▸ **Data in this exercise**
/-- NOP completes with OK. FENCE_SIGNAL creates, raises or destroys a fence, ending the waits that this satisfies, or
completes with STATE where the fence is not as it requires; FENCE_WAIT completes when the fence has reached its value, with
STATE where there is no fence, and otherwise waits outside its slot until its timeout, which ends it with TIMEOUT (R375,
R390, R411). -/
def Obligations.NopAndFencesTakeEffect : Prop :=
  (∀ q x ctx p s, s.mayRun q .nop x ctx p → exec (.nop q) s = .next (s.completeOk q .ok)) ∧
  (∀ q f x ctx p s, s.mayRun q (.fenceSignal f) x ctx p → p < s.parts.length →
    let old := (s.part p).fence f.fence
    let sets := fun (v : Option Nat) (u : State) => u = { s with parts := u.parts, sync := u.sync } ∧
      (∀ k, k ≠ p → u.part k = s.part k) ∧ u.part p = { s.part p with fences := (u.part p).fences, fenceBy := (u.part p).fenceBy } ∧
      ∀ g, (u.part p).fence g = if g = f.fence then v else (s.part p).fence g
    (old = none → f.create = true → ∃ u, sets (some f.value) u ∧ exec (.fenceSignal q f) s = .next (u.completeOk q .ok)) ∧
    (((old = none ∧ f.create = false) ∨ (∃ v, old = some v ∧ (f.create = true ∨ (f.destroy = false ∧ f.value ≤ v)))) →
      exec (.fenceSignal q f) s = .next (s.completeOk q .state)) ∧
    (∀ v, old = some v → f.create = false → f.destroy = true → ∃ u, sets none u ∧
      exec (.fenceSignal q f) s = .next (((s.fenceWaiters p f.fence).foldl
        (fun (z : State) w => z.endFenceWait p f.fence w.1 0 .state) u).completeOk q .ok)) ∧
    (∀ v, old = some v → f.create = false → f.destroy = false → v < f.value → ∃ u, sets (some f.value) u ∧
      exec (.fenceSignal q f) s = .next ((((s.fenceWaiters p f.fence).filter (fun w => decide (w.2 ≤ f.value))).foldl
        (fun (z : State) w => z.endFenceWait p f.fence w.1 q .ok) u).completeOk q .ok))) ∧
  (∀ q f x ctx p s, s.mayRun q (.fenceWait f) x ctx p →
    let traced := fun (u : State) => u = { s with sync := u.sync }
    ((s.part p).fence f.fence = none → ∃ u, traced u ∧ exec (.fenceWait q f) s = .next (u.completeOk q .state)) ∧
    (∀ v, (s.part p).fence f.fence = some v → f.value ≤ v → ∃ u, traced u ∧ exec (.fenceWait q f) s = .next (u.completeOk q .ok)) ∧
    (∀ v, (s.part p).fence f.fence = some v → v < f.value →
      ∃ t, exec (.fenceWait q f) s = .next t ∧ t = { s with queues := t.queues, slots := t.slots, sync := t.sync } ∧
        (∀ u ∈ t.slots, u.sel ≠ some q) ∧ (∀ k, k ≠ q → t.queue k = s.queue k) ∧
        t.queue q = { s.queue q with
          running := some { x with started := true, waitUntil := if f.timeout = 0 then none else some (s.now + f.timeout * 1000) } })) ∧
  (∀ q f x p s, (s.queue q).running = some x → x.cmd.body = .fenceWait f → s.partOfCtx (s.ctxOf q x.cmd.word1) = some p →
    (s.waitOver x = true → ∃ u : State, u = { s with sync := u.sync } ∧ exec (.fenceWaitTimeout q) s = .next (u.completeOk q .timeout)) ∧
    (s.waitOver x = false → exec (.fenceWaitTimeout q) s = .next s))

/-- COPY fails at once with the first status of its checks, and otherwise moves its bytes, as they were translated then,
until COPY_DONE: a plain copy within this module then leaves the bytes of its source at its destination and completes, and
one with XC into this module expands or stores the compressed data it has read. TAP_SET arms a tap over its
area with both counts zero, or disarms it; RAKE runs one at a time, and RAKE_DONE writes the rings (R385, R570, R571). -/
def Obligations.CopyTapAndRakeTakeEffect : Prop :=
  (∀ q f x ctx p s, s.mayRun q (.copy f) x ctx p →
    (∀ e, s.copyPlan ctx p f = .error e → exec (.copy q f) s = .next (s.completeOk q e)) ∧
    (∀ m, s.copyPlan ctx p f = .ok m →
      exec (.copy q f) s = .next (s.setQueue q { s.queue q with running := some { x with started := true, moves := some m } }))) ∧
  (∀ q f x p a b s, (s.queue q).running = some x → x.cmd.body = .copy f → x.started = true → x.ending = none →
    s.partOfCtx (s.ctxOf q x.cmd.word1) = some p → x.moves = some (a, b) →
    (f.xc = false → plainPieces s (a ++ b) → (∀ y ∈ a, s.badUnit y.loc y.len = none) → (∀ y ∈ b, s.badPartial y.loc y.len = none) →
      ∃ u, exec (.copyDone q) s = .next (u.completeOk q .ok) ∧ sameQueues s u ∧ u.regions = s.regions ∧ u.parts = s.parts ∧
        u.mem.loc = storePieces b (a.flatMap (fun y => s.mem.loc.load y.loc y.len)) s.mem.loc) ∧
    (∀ bs u, f.xc = true → (∀ y ∈ b, y.remote s = false) →
      s.readPieces (.cmd q) ⟨s.ctxOf q x.cmd.word1, p, none⟩ 1 x.cmd.seq q a = (.done bs, u) →
      exec (.copyDone q) s = .next (u.copyXc q (s.ctxOf q x.cmd.word1) p f a b bs))) ∧
  (∀ q f x ctx p s, s.mayRun q (.tapSet f) x ctx p → p < s.parts.length → f.disarm = true →
    ∃ u : State, exec (.tapSet q f) s = .next (u.completeOk q .ok) ∧ u = { s with parts := u.parts } ∧ (∀ k, k ≠ p → u.part k = s.part k) ∧
      ∀ n, Tab.get none (u.part p).taps n = if n = f.tapid then none else Tab.get none (s.part p).taps n) ∧
  (∀ q f x ctx p hd cap ps zs s, s.mayRun q (.tapSet f) x ctx p → p < s.parts.length → f.disarm = false →
    s.translate ⟨ctx, p, none⟩ .write f.dest 64 = .ok hd → plainPieces s hd → (∀ y ∈ hd, s.badUnit y.loc y.len = none) →
    cap = leAt (hd.flatMap (fun y => s.mem.loc.load y.loc y.len)) 0 4 → 0 < cap → cap ≤ 2 ^ 20 →
    s.translate ⟨ctx, p, none⟩ .write f.dest (64 + 64 * cap) = .ok ps → (∀ y ∈ ps, mapRow y.loc ≠ .recvWin) →
    s.translate ⟨ctx, p, none⟩ .write (f.dest + 4) 8 = .ok zs → plainPieces s zs → (∀ y ∈ zs, s.badPartial y.loc y.len = none) →
    ∃ u, exec (.tapSet q f) s = .next (u.completeOk q .ok) ∧ sameQueues s u ∧ (∀ k, k ≠ p → u.part k = s.part k) ∧
      Tab.get none (u.part p).taps f.tapid = some ⟨cap, ps.map (fun y => (y.pa, y.len))⟩ ∧
      (∀ n, n ≠ f.tapid → Tab.get none (u.part p).taps n = Tab.get none (s.part p).taps n) ∧
      (∀ y ∈ ps.head?, Tab.get (0, 0) (u.part p).tapCnt y.pa = (0, 0)) ∧
      u.mem.loc = storePieces zs (List.replicate 8 0) s.mem.loc) ∧
  (∀ q f x ctx p s, s.mayRun q (.rake f) x ctx p →
    (s.obs.rake = none → ∃ t, exec (.rake q f) s = .next t ∧ t = { s with queues := t.queues, obs := { s.obs with rake := some q } } ∧
      (∀ k, k ≠ q → t.queue k = s.queue k) ∧ t.queue q = { s.queue q with running := some { x with started := true } }) ∧
    (∀ k, s.obs.rake = some k → exec (.rake q f) s = .next s)) ∧
  (∀ q f x p u s, (s.queue q).running = some x → x.cmd.body = .rake f → x.started = true → x.ending = none →
    s.partOfCtx (s.ctxOf q x.cmd.word1) = some p → s.obs.rake = some q →
    s.cmdWrite q (s.ctxOf q x.cmd.word1) p f.dest (s.rakeBytes (min 200 (f.bytes / 4096 - 1))) = (.done (), u) →
    exec (.rakeDone q) s = .next (({ u with obs := { u.obs with rake := none } } : State).completeOk q
      (if f.bytes < 823296 then .range else .ok)))

/-- A list command whose entries' data is here applies them in list order and completes with the worst status and the index
of the first entry that had it; KV_FORK completes with the status of its one fork (R215, R218, R377).
What one entry of KV_APPEND, KV_FORK, KV_RELEASE or KV_PRUNE leaves: a failed append, fork or release leaves the
state as it was, but for the error log when it fails with DATA; an append of tokens lengthens its sequence and opens a FREE one at W; a fork gives its child the
parent's geometry and the length P and leaves the parent's length; a release makes a LIVE sequence RELEASING; a prune
leaves the length and evicts no fewer pages than before. No entry changes another sequence (R216, R218, R219, R229). -/
def Obligations.KvCommandsApplyTheirEntries : Prop :=
  (let lists := fun (c : Instr) (q p size res base n : Nat) (ctx : Nat) (f : State → List Byte → Status × State) (s : State) =>
    ∀ u, s.prefetch (.cmd q) p (s.listPieces ctx p size base n) = (true, u) →
      ∃ v st first, exec c s = .next ((v.dropFetched (.cmd q)).complete q st first) ∧
        State.listRun q ctx p size res f n 0 base u ⟨.ok, 0xFFFF⟩ = (v, ⟨st, first⟩) ∧
        (st = .ok → first = 0xFFFF) ∧ (st ≠ .ok → first < n)
  let byNumber := fun (g : State → Nat → Status × State) (s : State) (bs : List Byte) => match entrySeq bs with
    | none => (Status.denied, s)
    | some n => g s n
  (∀ q f x ctx p s, s.mayRun q (.kvAppend f) x ctx p →
    lists (.kvAppend q f) q p 16 15 f.list f.count ctx (fun s bs => s.appendEntry q p (AppendEntry.parse bs)) s) ∧
  (∀ q f x ctx p s, s.mayRun q (.kvRelease f) x ctx p →
    lists (.kvRelease q f) q p 4 3 f.list f.count ctx (byNumber (fun s n => s.releaseEntry p n)) s) ∧
  (∀ q f x ctx p s, s.mayRun q (.kvPrune f) x ctx p →
    ((∀ a ∈ s.queuedActs, s.ownsSeq p a.seq = false) →
      lists (.kvPrune q f) q p 4 3 f.list f.count ctx (byNumber (fun s n => s.pruneEntry q p n f)) s) ∧
    ((∃ a ∈ s.queuedActs, s.ownsSeq p a.seq = true) → exec (.kvPrune q f) s = .next s)) ∧
  (∀ q f x ctx p s, s.mayRun q (.kvFork f) x ctx p →
    (s.rowsQueued f.parent = false → s.rowsQueued f.child = false →
      let z := s.fork q p f.parent f.child f.p f.protect
      exec (.kvFork q f) s = .next (z.2.completeOk q z.1)) ∧
    (s.rowsQueued f.parent = true ∨ s.rowsQueued f.child = true → exec (.kvFork q f) s = .next s))) ∧
  ((∀ (q p : Nat) (e : AppendEntry) (s : State), let x := s.seq e.seq
    ((e.bad = true ∨ s.ownsSeq p e.seq = false) → s.appendEntry q p e = (.denied, s)) ∧
    (e.bad = false → s.ownsSeq p e.seq = true → e.n ≤ 2 ^ 20 →
      (e.open_ = true ∧ x.st ≠ .free ∨ e.open_ = false ∧ (x.st ≠ .live ∨ x.closed = true ∧ 0 < e.n)) → s.appendEntry q p e = (.state, s)) ∧
    ∀ st t, s.appendEntry q p e = (st, t) → (st ≠ .ok → t.kv = s.kv ∧ t.mem.loc = s.mem.loc ∧ (st ≠ .data → t = s)) ∧ (∀ k, k ≠ e.seq → t.seq k = s.seq k) ∧
      (st = .ok → e.open_ = false → (t.seq e.seq).length = x.length + e.n ∧ (t.seq e.seq).closed = (x.closed || e.close) ∧
        (t.seq e.seq).st = .live ∧ (t.seq e.seq).pos0 = x.pos0 ∧ (t.seq e.seq).scores = x.scores) ∧
      (st = .ok → e.open_ = true → (t.seq e.seq).length = e.w + e.n ∧ (t.seq e.seq).pos0 = e.w ∧ (t.seq e.seq).closed = e.close ∧
        (t.seq e.seq).st = .live ∧ (t.seq e.seq).part = p ∧ (t.seq e.seq).scores = [] ∧
        (t.seq e.seq).geom = Tab.get 0 s.kv.geomA (16 * p + e.gidx))) ∧
  (∀ (q p parent child at_ : Nat) (protect : Bool) (s : State), let x := s.seq parent
    ((s.ownsSeq p parent = false ∨ s.ownsSeq p child = false) → s.fork q p parent child at_ protect = (.denied, s)) ∧
    (s.ownsSeq p parent = true → s.ownsSeq p child = true →
      (x.st ≠ .live ∨ at_ < x.pos0 ∨ x.length < at_ ∨ (s.seq child).st ≠ .free) → s.fork q p parent child at_ protect = (.state, s)) ∧
    ∀ st t, s.fork q p parent child at_ protect = (st, t) → (st ≠ .ok → t.kv = s.kv ∧ t.mem.loc = s.mem.loc ∧ (st ≠ .data → t = s)) ∧
      (∀ k, k ≠ parent → k ≠ child → t.seq k = s.seq k) ∧
      (st = .ok → (t.seq child).length = at_ ∧ (t.seq child).st = .live ∧ (t.seq child).geom = x.geom ∧ (t.seq child).pos0 = x.pos0 ∧
        (t.seq child).part = p ∧ (t.seq parent).length = x.length ∧ (t.seq parent).st = .live ∧ (t.seq parent).scores = x.scores)) ∧
  (∀ (p n : Nat) (s : State), let x := s.seq n
    (s.ownsSeq p n = false → s.releaseEntry p n = (.denied, s)) ∧
    (s.ownsSeq p n = true → x.st ≠ .live → s.releaseEntry p n = (.state, s)) ∧
    (s.ownsSeq p n = true → x.st = .live → ∃ t, s.releaseEntry p n = (.ok, t) ∧ t.seq n = { x with st := .releasing } ∧
      ∀ k, k ≠ n → t.seq k = s.seq k)) ∧
  (∀ (q p n : Nat) (f : KvPruneF) (s : State), let x := s.seq n
    (s.ownsSeq p n = false → s.pruneEntry q p n f = (.denied, s)) ∧
    (s.ownsSeq p n = true → x.st ≠ .live → s.pruneEntry q p n f = (.state, s)) ∧
    ∀ st t, s.pruneEntry q p n f = (st, t) → (t.seq n).length = x.length ∧ (t.seq n).st = x.st ∧ x.evicted ≤ (t.seq n).evicted ∧
      ∀ k, k ≠ n → t.seq k = s.seq k))
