-- ==== Sys2Proof/Laws/Keeps.lean ====
section
/-! SUPPORT. What each function of the model leaves alone: the commands that wait, the fuses and the private modes. One
lemma per function, f_keeps, with f_gives for one that answers a pair; a function that takes another function asks the
same of it. SvnRises is the one exception below the commands: a write of SVNCOMMIT. -/
namespace Sys2Proof.Machine
set_option Elab.async false
set_option linter.unusedSimpArgs false
set_option linter.unusedVariables false

/-- t has the commands, the fuses and the private modes of s. -/
abbrev Keeps (s t : State) : Prop :=
  t.pending = s.pending ∧ t.sec.fuses = s.sec.fuses ∧ t.sec.privopen = s.sec.privopen
theorem Keeps.rfl (s : State) : Keeps s s := ⟨.refl _, .refl _, .refl _⟩
theorem Keeps.trans {s t u : State} (h : Keeps s t) (k : Keeps t u) : Keeps s u :=
  ⟨k.1.trans h.1, k.2.1.trans h.2.1, k.2.2.trans h.2.2⟩
theorem foldl_keeps {α : Type} (l : List α) (f : State → α → State) (s : State) (h : ∀ s a, Keeps s (f s a)) :
    Keeps s (l.foldl f s) := by
  induction l generalizing s with
  | nil => exact .rfl s
  | cons a l ih => rw [List.foldl_cons]; exact (h s a).trans (ih _)
theorem checked_bind_keeps {α β : Type} (s : State) (x : Checked α) (f : α → State → Checked β) (h : Keeps s x.2)
    (k : ∀ a u, Keeps s u → Keeps s (f a u).2) : Keeps s (x.bind f).2 := by
  unfold Checked.bind
  split
  · exact k _ _ h
  · exact h
@[simp] theorem foldl_pending {α : Type} (l : List α) (f : State → α → State) (s : State)
    (h : ∀ s a, (f s a).pending = s.pending) : (l.foldl f s).pending = s.pending := by
  induction l generalizing s with
  | nil => rfl
  | cons a l ih => rw [List.foldl_cons]; exact (ih _).trans (h s a)
@[simp] theorem foldl_fuses {α : Type} (l : List α) (f : State → α → State) (s : State)
    (h : ∀ s a, (f s a).sec.fuses = s.sec.fuses) : (l.foldl f s).sec.fuses = s.sec.fuses := by
  induction l generalizing s with
  | nil => rfl
  | cons a l ih => rw [List.foldl_cons]; exact (ih _).trans (h s a)
@[simp] theorem foldl_privopen {α : Type} (l : List α) (f : State → α → State) (s : State)
    (h : ∀ s a, (f s a).sec.privopen = s.sec.privopen) : (l.foldl f s).sec.privopen = s.sec.privopen := by
  induction l generalizing s with
  | nil => rfl
  | cons a l ih => rw [List.foldl_cons]; exact (ih _).trans (h s a)
@[simp] theorem ite_pending (c : Prop) [Decidable c] (a b : State) :
    (if c then a else b).pending = if c then a.pending else b.pending := by split <;> rfl
@[simp] theorem ite_fuses (c : Prop) [Decidable c] (a b : State) :
    (if c then a else b).sec.fuses = if c then a.sec.fuses else b.sec.fuses := by split <;> rfl
@[simp] theorem ite_privopen (c : Prop) [Decidable c] (a b : State) :
    (if c then a else b).sec.privopen = if c then a.sec.privopen else b.sec.privopen := by split <;> rfl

▸ **Work order**
Given the data above, transcribe exactly the lines from the one containing "((s.ownsSeq p parent" down to the one containing "st t, s.fork", and no others.

▸ **Response to the task**
    ((s.ownsSeq p parent = false ∨ s.ownsSeq p child = false) → s.fork q p parent child at_ protect = (.denied, s)) ∧
    (s.ownsSeq p parent = true → s.ownsSeq p child = true →
      (x.st ≠ .live ∨ at_ < x.pos0 ∨ x.length < at_ ∨ (s.seq child).st ≠ .free) → s.fork q p parent child at_ protect = (.state, s)) ∧
    ∀ st t, s.fork q p parent child at_ protect = (st, t) → (st ≠ .ok → t.kv = s.kv ∧ t.mem.loc = s.mem.loc ∧ (st ≠ .data → t = s)) ∧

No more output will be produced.